Influenza therapeutics with new targets and mechanisms of action are urgently needed to combat potential new pandemics, emerging viruses, and constantly mutating circulating strains. We report here on discovery and structural characterization of potent peptidic and non-peptidic small-molecule inhibitors against influenza hemagglutinin (HA). Guided by structural knowledge of the interactions and mechanism of anti-stem broadly neutralizing antibodies (bnAbs) CR6261, CR9114 and FI6v3, we selected and optimized molecules that effectively mimic the bnAb functionality. Our lead compound neutralizes influenza A group 1 viruses by inhibiting HA-mediated fusion in vitro, protects mice against lethal and sublethal influenza challenge after oral administration, and effectively neutralizes virus infection in reconstituted 3D-cell culture of fully differentiated human bronchial epithelial cells. Co-crystal structures with H1 and H5 HAs reveal that the lead compound recapitulates the bnAb hotspot interactions.
Audience take away:
• We present proof-of-concept for antibody-guided, small molecule discovery. Starting from a well-characterized antibody with a desired activity profile, we selected and further improved a small molecule ‘antibody mimetic’ that recapitulates the antibody features in vitro and in vivo.
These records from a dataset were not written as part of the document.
/-- Settles O44: the one fault acts at its own location only, and a read takes the first entry of the
script. -/
theorem faultyMemoryAnswers : Obligations.FaultyMemoryAnswers := by
  refine ⟨fun m f x h => ?_, fun s a v rest h => ⟨?_, ?_⟩⟩
  · rw [Memory.byteAnswered, h]
    by_cases hx : x = f.loc.toNat
    · simp [applyStuck, StuckAt.apply, hx]
    · simp [applyStuck, hx, Ne.symm hx]
  · rw [memValue2, Memory.answer2, h]
  · rw [memRead2_mem, Memory.answers_afterRead, h]; rfl

/-! ### The pointer of the walk -/

theorem partsKeep_walkInv : PartsKeep WalkInv where
  world s h := by simpa [WalkInv, State.walkRange] using h
  env _ _ h := h
  output _ _ _ h := h
  offer _ _ _ h := h
  collect _ h := h
  phase s h := (phaseStep_moves s).walkInv h
  read _ _ h := h
  write _ _ _ h := h

/-- Settles O57: every move of a phase keeps the pointer in its range, no other part of a step touches it,
and a reset ends the walk. -/
theorem stepKeepsTheWalkInRange : Obligations.StepKeepsTheWalkInRange :=
  fun _ _ h hs => partsKeep_walkInv.step h (fun _ hl => nomatch hl) hs

/-! ### Which range configurations DIAG has a meaning for -/

/-- The locations a walk of one range touches (rule R35). -/
theorem touches_iff (r : Range) (x : Nat) :
    r.touches x = true ↔ r.start.toNat ≤ x ∧ x ≤ r.last + 1 := decide_eq_true_iff

/-- What rule R36 (c) asks of two ranges: no location is touched by both walks. -/
theorem touches_disjoint_iff {r0 r1 : Range} :
    (r0.last + 1 < r1.start.toNat ∨ r1.last + 1 < r0.start.toNat) ↔
      ∀ x, ¬ (r0.touches x = true ∧ r1.touches x = true) := by
  simp only [touches_iff, Range.last]
  refine ⟨fun h x => by omega, fun h => ?_⟩
  have hmax := h (max r0.start.toNat r1.start.toNat)
  omega

/-- The well-formed configurations, as rule R36 (a) to (c) says it. -/
theorem rangesOk_iff (c : Config) : c.rangesOk = true ↔
    (c.range0.start.toNat ≤ c.range0.stop.toNat ∧ c.range0.stop.toNat ≤ 0xFFFD) ∧
    (c.range1.start.toNat ≤ c.range1.stop.toNat ∧ c.range1.stop.toNat ≤ 0xFFFD) ∧
    ∀ x, ¬ (c.range0.touches x = true ∧ c.range1.touches x = true) := by
  rw [← touches_disjoint_iff]
  simp [Config.rangesOk, Range.ok, and_assoc]

/-- DIAG is refused on ill-formed ranges and runs the block on all others. -/
theorem exec_diag_eq (s : State) : exec .diag s =
    if s.cfg.rangesOk then .next (collectDone (seqRun seqFuel (present selDiag s.blk.cmdArg s)))
    else .refused .illFormedRanges := by
  cases h : s.cfg.rangesOk <;> simp [exec, execDiag, runBlock, State.walkDue, present, h]

theorem exec_diag_refused_iff (s : State) :
    exec .diag s = .refused .illFormedRanges ↔ s.cfg.rangesOk = false := by
  rw [exec_diag_eq]
  cases s.cfg.rangesOk <;> simp

/-- Settles O30: DIAG is refused when `rangesOk` fails, which is when a part of rule R36 does. -/
theorem illFormedRangesRefused : Obligations.IllFormedRangesRefused := by
  intro s
  rw [exec_diag_refused_iff, ← Bool.not_eq_true, rangesOk_iff]
  constructor
  · rintro (h | h | h | h | ⟨x, hx⟩) ⟨hr0, hr1, hdisjoint⟩
    iterate 4 · omega
    · exact hdisjoint x hx
  · intro h
    by_contra hnone
    simp only [not_or, not_exists, Nat.not_lt] at hnone
    obtain ⟨hle0, hle1, htop0, htop1, hdisjoint⟩ := hnone
    exact h ⟨⟨hle0, htop0⟩, ⟨hle1, htop1⟩, hdisjoint⟩

/-! ### Where a command can stop -/

/-- A run of the block with no walk due is never refused. -/
theorem runBlock_of_noWalk {s : State} (h : s.walkDue = false) :
    runBlock s = .next (collectDone (seqRun seqFuel s)) := by
  simp [runBlock, h]

/-- ANGLE presented to a block at rest makes no walk due. -/
theorem walkDue_present_angle {s : State} (hs : s.atRest) (arg : Word) :
    (present selAngle arg s).walkDue = false := by
  obtain ⟨hphase, -, -⟩ := hs
  refine walkDue_eq_false_iff.2 ⟨?_, fun _ => (by decide : selAngle ≠ selDiag)⟩
  simp [present, hphase, Phase.walking]

/-- Settles O36: each command's meaning stops on its own named condition only. -/
theorem commandsStopOnlyWhereNamed : Obligations.CommandsStopOnlyWhereNamed := by
  intro i s hs
  cases i with
  | diag =>
    cases hok : s.cfg.rangesOk with
    | true => exact .inl ⟨_, by rw [exec_diag_eq, if_pos hok]⟩
    | false => exact .inr (.inl ⟨rfl, rfl, (exec_diag_refused_iff s).2 hok⟩)
  | peek l =>
    by_cases hunmapped : s.cfg.isUnmapped (foldLine l) = true
    · exact .inr (.inr ⟨l, rfl, .inl ⟨hunmapped, if_pos hunmapped⟩⟩)
    · by_cases heffect : s.cfg.readHasSideEffect (foldLine l) = true
      · exact .inr (.inr ⟨l, rfl, .inr ⟨Bool.eq_false_iff.2 hunmapped, heffect,
          (if_neg hunmapped).trans (if_pos heffect)⟩⟩)
      · exact .inl ⟨_, (if_neg hunmapped).trans (if_neg heffect)⟩
  | poke la ld =>
    by_cases hallowed : s.cfg.pokeAllowed (foldPokeAddress s.cfg.pokeAddrBits la) = true
    · exact .inl ⟨_, if_pos hallowed⟩
    · exact .inl ⟨_, if_neg hallowed⟩
  | angle l => exact .inl ⟨_, runBlock_of_noWalk (walkDue_present_angle hs _)⟩
  | exit => exact .inl ⟨_, rfl⟩

end Sys2Proof.Machine

/-! SUPPORT. A whole DIAG from rest: the run of the block is the pseudocode of spec/40_memory_walker.md rule
R72, so its transactions, bytes, marks and reports are those of `RangeOut`, range 0 before range 1. -/

namespace Sys2Proof.Machine

/-! ### The verdict of a range, and the phases from one range to the next -/

/-- What `D_VERDICT` does while the host accepts, before it goes on: mark, then report (rule R78). -/
def marked (s : State) : State :=
  record (.out s.verdict) (s.setBlk (s.blk.setFail s.blk.ri s.blk.failed))

/-- From `D_VERDICT` the block goes on to range 1 after range 0, and else is done (rule R78). -/
def afterVerdict (i : Fin 2) (s : State) : State :=
  if i = 0 then s.setBlk { s.blk with ri := 1, phase := .dBounds } else s.finish

theorem phaseStep_dVerdict_of_accepts {s : State} (hp : s.blk.phase = .dVerdict) (hr : s.room = none) :
    phaseStep s = .go (afterVerdict s.blk.ri (marked s)) := by
  have hr' : (s.setBlk (s.blk.setFail s.blk.ri s.blk.failed)).room = none := hr
  rw [phaseStep_dVerdict hp, dVerdict, reportThen_of_accepts hr']
  simp [afterVerdict, marked, State.verdict, setFail_eq, State.walkRange]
• The approach addresses the common challenge of effective targeting biologically validated molecular targets by pharmaceutically relevant modalities. The success of this approach demonstrates the advantage of rigorously considering the targeted epitope-specific binding activity in close combination with the associated functional activity and mechanism of action, instead of focusing on potency alone. The strategy allows for the generation of robust structure-activity relationships, thereby yielding a great level of control over the pharmacodynamic and pharmacokinetic properties of the selected ligand classes.